America was now closed as a dumping ground for the living
results of high unemployment, no social services and
the subsequent soaring crime rate. A year after the
struggling colony on the Tank Stream was founded, in
far off France, a revolution had begun which was to
imprint fear in British minds for many generations to
come. The French beheaded their King. In 1649, of course,
the subjects of the United Kingdom had beheaded King
Charles I,but that was a faded curiosity of history
by then. So was the Commonwealth that followed.

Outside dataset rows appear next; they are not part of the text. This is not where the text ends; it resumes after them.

@[simp] theorem doSnew_wf (t : Tenant) (l : Launch) (c : Cmd) (t0 t1 : Bool) (h : s.mem.wf = true) :
    (s.doSnew t l c t0 t1).mem.wf = true := by
  simp only [State.doSnew]
  (repeat' split) <;> simp [h]

@[simp] theorem finishRange_mem (id count : Nat) (ranges : List (Nat × Nat)) (frees : List Nat) :
    (s.finishRange id count ranges frees).mem = s.mem := rfl

@[simp] theorem doRmove_wf (t : Tenant) (c : Cmd) (h : s.mem.wf = true) : (s.doRmove t c).mem.wf = true := by
  simp only [State.doRmove]; (repeat' split) <;> simp [h]

@[simp] theorem dropWords_mem (tenant vbase : Nat) : (s.dropWords tenant vbase).mem = s.mem := rfl

@[simp] theorem writeBits_wf (bitmap first n : Nat) (v : Bool) (h : s.mem.wf = true) :
    (s.writeBits bitmap first n v).mem.wf = true := by
  fun_cases s.writeBits bitmap first n v
  simp_all

@[simp] theorem doRres_wf (t : Tenant) (c : Cmd) (h : s.mem.wf = true) : (s.doRres t c).mem.wf = true := by
  simp only [State.doRres]; (repeat' split) <;> simp [h]

@[simp] theorem doRinval_wf (t : Tenant) (c : Cmd) (h : s.mem.wf = true) : (s.doRinval t c).mem.wf = true := by
  fun_cases s.doRinval t c <;> simp [h]

@[simp] theorem doRmerge_wf (t : Tenant) (c : Cmd) (h : s.mem.wf = true) : (s.doRmerge t c).mem.wf = true := by
  unfold State.doRmerge; (repeat' split) <;> simp [h]

@[simp] theorem doRsplit_wf (t : Tenant) (c : Cmd) (h : s.mem.wf = true) : (s.doRsplit t c).mem.wf = true := by
  simp only [State.doRsplit]
  (repeat' split) <;> simp [h]

@[simp] theorem dispatchSys_wf (l : Launch) (b : Block) (c : Cmd) (t0 t1 t2 : Bool) (h : s.mem.wf = true) :
    (s.dispatchSys l b c t0 t1 t2).mem.wf = true := by
  fun_cases s.dispatchSys l b c t0 t1 t2 <;> simp [h]

@[simp] theorem startLaunch_mem (l : Launch) (c : Cmd) : (s.startLaunch l c).mem = s.mem := by
  simp only [State.startLaunch]; (repeat' split) <;> simp

@[simp] theorem addRegions_mem (rs : List Region) : (s.addRegions rs).mem = s.mem := by
  fun_cases s.addRegions rs <;> rfl

@[simp] theorem dispatchLaunch_mem (l : Launch) (c : Cmd) : (s.dispatchLaunch l c).mem = s.mem := by
  simp only [State.dispatchLaunch]; (repeat' split) <;> simp

@[simp] theorem startCmd_wf (l : Launch) (b : Block) (c : Cmd) (h : s.mem.wf = true) : (s.startCmd l b c).mem.wf = true := by
  fun_cases s.startCmd l b c <;> simp [h]

@[simp] theorem dispatchRcp_wf (l : Launch) (b : Block) (c : Cmd) (t0 t1 : Bool) (h : s.mem.wf = true) :
    (s.dispatchRcp l b c t0 t1).mem.wf = true := by
  fun_cases s.dispatchRcp l b c t0 t1 <;> simp [h]

@[simp] theorem dispatchDigest_wf (l : Launch) (b : Block) (c : Cmd) (t0 t1 : Bool) (h : s.mem.wf = true) :
    (s.dispatchDigest l b c t0 t1).mem.wf = true := by
  fun_cases s.dispatchDigest l b c t0 t1 <;> simp [h]

@[simp] theorem dispatchUnlease_mem (l : Launch) (c : Cmd) (t0 : Bool) : (s.dispatchUnlease l c t0).mem = s.mem := by
  fun_cases s.dispatchUnlease l c t0 <;> rfl

@[simp] theorem dispatchLease_wf (l : Launch) (c : Cmd) (t0 : Bool) (h : s.mem.wf = true) :
    (s.dispatchLease l c t0).mem.wf = true := by
  simp only [State.dispatchLease]
  (repeat' split) <;> simp [h]

@[simp] theorem dispatchMatrix_wf (l : Launch) (b : Block) (c : Cmd) (h : s.mem.wf = true) :
    (s.dispatchMatrix l b c).mem.wf = true := by
  simp only [State.dispatchMatrix]; (repeat' split) <;> simp [h]

@[simp] theorem dispatchGather_wf (l : Launch) (b : Block) (c : Cmd) (t0 t1 scat : Bool) (h : s.mem.wf = true) :
    (s.dispatchGather l b c t0 t1 scat).mem.wf = true := by
  fun_cases s.dispatchGather l b c t0 t1 scat <;> simp [h]

@[simp] theorem dispatchSparse_wf (l : Launch) (b : Block) (c : Cmd) (t0 t1 store : Bool) (h : s.mem.wf = true) :
    (s.dispatchSparse l b c t0 t1 store).mem.wf = true := by
  simp only [State.dispatchSparse]; (repeat' split) <;> simp [h]

@[simp] theorem dispatchCpt_wf (l : Launch) (b : Block) (c : Cmd) (t0 : Bool) (h : s.mem.wf = true) :
    (s.dispatchCpt l b c t0).mem.wf = true := by
  fun_cases s.dispatchCpt l b c t0 <;> simp [h]

@[simp] theorem dispatchRead_wf (l : Launch) (b : Block) (c : Cmd) (h : s.mem.wf = true) :
    (s.dispatchRead l b c).mem.wf = true := by
  fun_cases s.dispatchRead l b c <;> simp [h]

@[simp] theorem dispatchCp_wf (l : Launch) (b : Block) (c : Cmd) (size : Nat) (h : s.mem.wf = true) :
    (s.dispatchCp l b c size).mem.wf = true := by
  fun_cases s.dispatchCp l b c size
  simp [h]

@[simp] theorem dispatchOne_wf (l b : Nat) (q : CmdReq) (h : s.mem.wf = true) : (s.dispatchOne l b q).mem.wf = true := by
  simp only [State.dispatchOne]; (repeat' split) <;> simp [h]

@[simp] theorem dispatchAll_wf (l b : Nat) (xs : List CmdReq) (h : s.mem.wf = true) : (s.dispatchAll l b xs).mem.wf = true := by
  fun_induction s.dispatchAll l b xs <;> simp [*]

@[simp] theorem addGate_mem (l : Launch) (n total : Nat) : (s.addGate l n total).mem = s.mem := by
  fun_cases s.addGate l n total <;> simp

@[simp] theorem addGates_mem (l : Launch) (gs : List (Nat × Nat × Nat × Nat)) (xs : List Nat) :
    (s.addGates l gs xs).mem = s.mem := by
  fun_induction s.addGates l gs xs <;> simp [*]

@[simp] theorem landOutside_wf (xs : List (Nat × List (Option Byte))) (h : s.mem.wf = true) :
    (s.landOutside xs).mem.wf = true := by
  fun_induction s.landOutside xs <;> simp [*]

@[simp] theorem landWriteOnly_wf (l : Launch) (cs : List Contrib) (h : s.mem.wf = true) :
    (s.landWriteOnly l cs).mem.wf = true := by
  simp [h, State.landWriteOnly]

@[simp] theorem badEntries_mem (l : Launch) (b : Block) (sc wo : List Contrib) : (s.badEntries l b sc wo).mem = s.mem := by
  fun_cases s.badEntries l b sc wo <;> rfl

@[simp] theorem showLtol_mem (rcb : Nat) (ws : List (Nat × Nat × Nat)) : (s.showLtol rcb ws).mem = s.mem := by
  fun_cases s.showLtol rcb ws <;> rfl

@[simp] theorem healStep_mem (l b : Nat) (bytes : List Nat) : (s.healStep l b bytes).mem = s.mem := rfl

@[simp] theorem commitStep_wf (l : Launch) (b : Block) (bad : List Contrib) (h : s.mem.wf = true) :
    (s.commitStep l b bad).mem.wf = true := by
  unfold State.commitStep
  dsimp only
  have h6 : ∀ u : State, u.mem.wf = true → ∀ wo sc qs, ((((u.landWriteOnly l wo).badEntries l b sc wo).addGates l b.gadds
      (dedupNat (b.gadds.map Prod.fst))).dispatchAll l.id b.index qs).mem.wf = true := fun u hu wo sc qs =>
    dispatchAll_wf _ _ _ _ (by simp [hu])
  (repeat' split)
  · simp [h, h6]
  · simp [h, h6]
  · refine hazardRecords_wf _ _ _ _ _ _ ?_
    simp [h, h6]

@[simp] theorem checkSpill_wf (id : Nat) (h : s.mem.wf = true) : (s.checkSpill id).mem.wf = true := by
  fun_cases s.checkSpill id <;> simp [h]

@[simp] theorem withRound_mem (l : Nat) (cs wo : List Contrib) : (s.withRound l cs wo).mem = s.mem := rfl

@[simp] theorem recordReq_mem (e : Env) (q : CmdReq) : (s.recordReq e q).mem = s.mem := rfl

@[simp] theorem failFibre_mem (is : Issue) (vf : Fibre) (t : Trap) : (s.failFibre is vf t).mem = s.mem := rfl

@[simp] theorem onceTokens_mem (e : Env) (d cmd : Nat) (ids : List Nat) : (State.onceTokens e d cmd ids s).2.mem = s.mem := by
  induction ids generalizing s with
  | nil => rfl
  | cons id ids ih => unfold State.onceTokens; (repeat' split) <;> simp [ih]

@[simp] theorem onceActive_mem (e : Env) (ids : List Nat) : (State.onceActive e ids s).2.mem = s.mem := by
  induction ids generalizing s with
  | nil => rfl
  | cons id ids ih => simp only [State.onceActive]; (repeat' split) <;> simp [ih]

@[simp] theorem cpLanes_mem (e : Env) (i : Instr) (dst src : BitVec 4) (x : BitVec 6) (size : BitVec 2) (ids : List Nat) :
    (State.cpLanes e i dst src x size ids s).2.mem = s.mem := by
  induction ids generalizing s with
  | nil => rfl
  | cons id ids ih => simp only [State.cpLanes]; (repeat' split) <;> simp [ih]

@[simp] theorem once_mem (i : Instr) (k : OnceForm) (d : BitVec 6) (a : BitVec 4) (b : BitVec 6) :
    (s.once i k d a b).mem = s.mem := by
  simp only [State.once]
  (repeat' split) <;> simp

@[simp] theorem issueCp_mem (d : BitVec 6) (dst src : BitVec 4) (x : BitVec 6) (size : BitVec 2) :
    (s.issueCp d dst src x size).mem = s.mem := by
  simp only [State.issueCp]
  (repeat' split) <;> simp

@[simp] theorem noteHolders_mem (e : Env) (q : BitVec 4) (store : Bool) (xs : List Fibre) :
    (State.noteHolders e q store xs s).mem = s.mem := by
  induction xs generalizing s with
  | nil => rfl
  | cons f fs ih => rw [State.noteHolders, ih]; (repeat' split) <;> simp

@[simp] theorem noteSeen_mem (core : Nat) (lines : List Nat) : (s.noteSeen core lines).mem = s.mem := by
  fun_cases s.noteSeen core lines <;> rfl

@[simp] theorem touchRange_mem (core tenant va : Nat) : (s.touchRange core tenant va).mem = s.mem := by
  fun_cases s.touchRange core tenant va <;> rfl

@[simp] theorem touchOne_mem (core tenant : Nat) (t : Touch) : (s.touchOne core tenant t).mem = s.mem := by
  unfold State.touchOne; split <;> simp

@[simp] theorem touchAll_mem (core tenant : Nat) (ts : List Touch) : (s.touchAll core tenant ts).mem = s.mem := by
  fun_cases s.touchAll core tenant ts
  simp

@[simp] theorem putEff_mem (is : Issue) (core tenant : Nat) (x : Eff) (f : Fibre) :
    (s.putEff is core tenant x f).mem = s.mem := by
  simp [State.putEff]

@[simp] theorem walkTrap_mem (core tenant : Nat) (t : Trap) : (s.walkTrap core tenant t).mem = s.mem := by
  fun_cases s.walkTrap core tenant t <;> simp

@[simp] theorem raiseFor_mem (e : Env) (i : Instr) (vf cf : Fibre) (t : Trap) : (s.raiseFor e i vf cf t).mem = s.mem := by
  fun_cases s.raiseFor e i vf cf t <;> rfl

@[simp] theorem runFibre_mem (i : Instr) (eff : Env → Fibre → Fibre → Except Trap Eff) (id : Nat) :
    (State.runFibre i eff id s).mem = s.mem := by
  simp only [State.runFibre]; (repeat' split) <;> simp

@[simp] theorem eachFibre_mem (i : Instr) (eff : Env → Fibre → Fibre → Except Trap Eff) (xs : List Nat) :
    (State.eachFibre i eff xs s).mem = s.mem := by
  fun_induction State.eachFibre i eff xs s <;> simp [*]

@[simp] theorem actEach_mem (i : Instr) (eff : Env → Fibre → Fibre → Except Trap Eff) : (s.actEach i eff).mem = s.mem := by
  fun_cases s.actEach i eff <;> simp

@[simp] theorem setLtol_mem (rcb : Nat) (v : Word) : (s.setLtol rcb v).mem = s.mem := rfl

@[simp] theorem setLtols_mem (e : Env) (b : BitVec 6) (xs : List Fibre) : (State.setLtols e b xs s).mem = s.mem := by
  induction xs generalizing s with
  | nil => rfl
  | cons f fs ih => rw [State.setLtols, ih]; split <;> simp

@[simp] theorem parkRecord_wf (l : Launch) (b : Block) (group : Nat) (ids : List Nat) (code : FaultCode) (pc info0 info1 : Nat)
    (h : s.mem.wf = true) : (s.parkRecord l b group ids code pc info0 info1).mem.wf = true := by
  fun_cases s.parkRecord l b group ids code pc info0 info1
  simp [h]

@[simp] theorem park_wf (l b group : Nat) (ids : List Nat) (code : FaultCode) (pc chain info0 info1 : Nat)
    (h : s.mem.wf = true) : (s.park l b group ids code pc chain info0 info1).mem.wf = true := by
  simp only [State.park]; (repeat' split) <;> simp [h]

@[simp] theorem parkCode_wf (l b group pc chain : Nat) (ps : List (Nat × FaultCode × Nat × Nat)) (code : FaultCode)
    (h : s.mem.wf = true) : (s.parkCode l b group pc chain ps code).mem.wf = true := by
  fun_cases s.parkCode l b group pc chain ps code <;> simp [h]

@[simp] theorem flushParks_wf (l b group pc chain : Nat) (ps : List (Nat × FaultCode × Nat × Nat)) (h : s.mem.wf = true) :
    (s.flushParks l b group pc chain ps).mem.wf = true := by
  fun_cases s.flushParks l b group pc chain ps
  simp_all

@[simp] theorem endFibres_mem (is : Issue) (l : Launch) (step : Nat) (debug : Bool) (ids : List Nat) :
    (s.endFibres is l step debug ids).1.mem = s.mem := by
  induction ids generalizing s with
  | nil => rfl
  | cons id ids ih => simp only [State.endFibres]; (repeat' split) <;> simp [ih]

@[simp] theorem finishPacket_wf (is : Issue) (h : s.mem.wf = true) : (s.finishPacket is).mem.wf = true := by
  simp only [State.finishPacket]
  (repeat' split) <;> simp [h]

@[simp] theorem endChain_wf (is : Issue) (h : s.mem.wf = true) : (s.endChain is).mem.wf = true := by
  unfold State.endChain; split <;> simp [h]

@[simp] theorem afterWord_wf (pos : Nat) (h : s.mem.wf = true) : (State.afterWord pos s).mem.wf = true := by
  fun_cases State.afterWord pos s <;> simp [h]

@[simp] theorem fetchLine_mem (core : Nat) (l : Launch) (pc : Nat) : (s.fetchLine core l pc).mem = s.mem := by
  fun_cases s.fetchLine core l pc <;> simp

@[simp] theorem openChain_wf (r : Ready) (h : s.mem.wf = true) : (s.openChain r).mem.wf = true := by
  simp only [State.openChain]
  (repeat' split) <;> simp [h]

@[simp] theorem bootStep_mem : s.bootStep.mem = s.mem := by
  simp only [State.bootStep]; (repeat' split) <;> simp

@[simp] theorem idleStep_mem : s.idleStep.mem = s.mem := by
  unfold State.idleStep; split <;> simp

@[simp] theorem setAgain_mem (bit : Nat) : (s.setAgain bit).mem = s.mem := by
  fun_cases s.setAgain bit <;> rfl
end

/-! ## The events and words -/

/-- Every next state that the outcome answers has memory in canonical form. -/
def KeepsMem (o : Out) : Prop := ∀ t, o = .next t → t.mem.wf = true

@[simp] theorem keepsMem_next {t : State} : KeepsMem (.next t) ↔ t.mem.wf = true :=
  ⟨fun k => k t rfl, fun h _ ht => by cases ht; exact h⟩

theorem keepsMem_after {o : Out} {f : State → State} (hf : ∀ t, t.mem.wf = true → (f t).mem.wf = true) (k : KeepsMem o) :
    KeepsMem (after o f) := by
  cases o with
  | next t => simpa [after] using hf t (k t rfl)
  | fault r => exact fun _ ht => by cases ht
  | refused r => exact fun _ ht => by cases ht

section
variable {s : State} (h : s.mem.wf = true)
include h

Thus Australia began between these revolutions, you
can imagine that when the few educated people here gathered,
the talk would turn to these events, exciting the minds
of those present with horrifying images. Fear of rebellion
gripped the officer class in this isolated outpost,
giving further excuse for ruthless suppression. So successful
were they that there is no evidence of any republican
movement in those early years, even though 600 Irish
rebels were transported for sedition between 1791 and
1803.
In our first century, republican ideas were used to
gain advantage from a Colonial Office sensitive to the
enormous loss of America. The threat of separation was
used to procure political rights, trial by jury, independent
theatre and a free press. Mostly, the threats were used
as bluff and subsided when the current grievance was
rectified. In 1824, William Wentworth, son of convicts
and of Blue Mountains fame had risen so far as to publish
the Australian which he declared to be "independent
yet consistent - free but not licentious". Soon Governor
Darling was seeking to limit the freedom of the press
through the newly created Legislative Council in order
to limit the spread of, to him, seditious Yankee principles.
So we know that republican sentiments were being aired
but no republican organisation of any sort was in place.
The tyrannical governor had merely caused friction near
a flickering flame, igniting a few bravely out spoken
individuals.
No history in a nut shell could fail to mention John
Dunmore Lang, Australia's first openly avowed republican.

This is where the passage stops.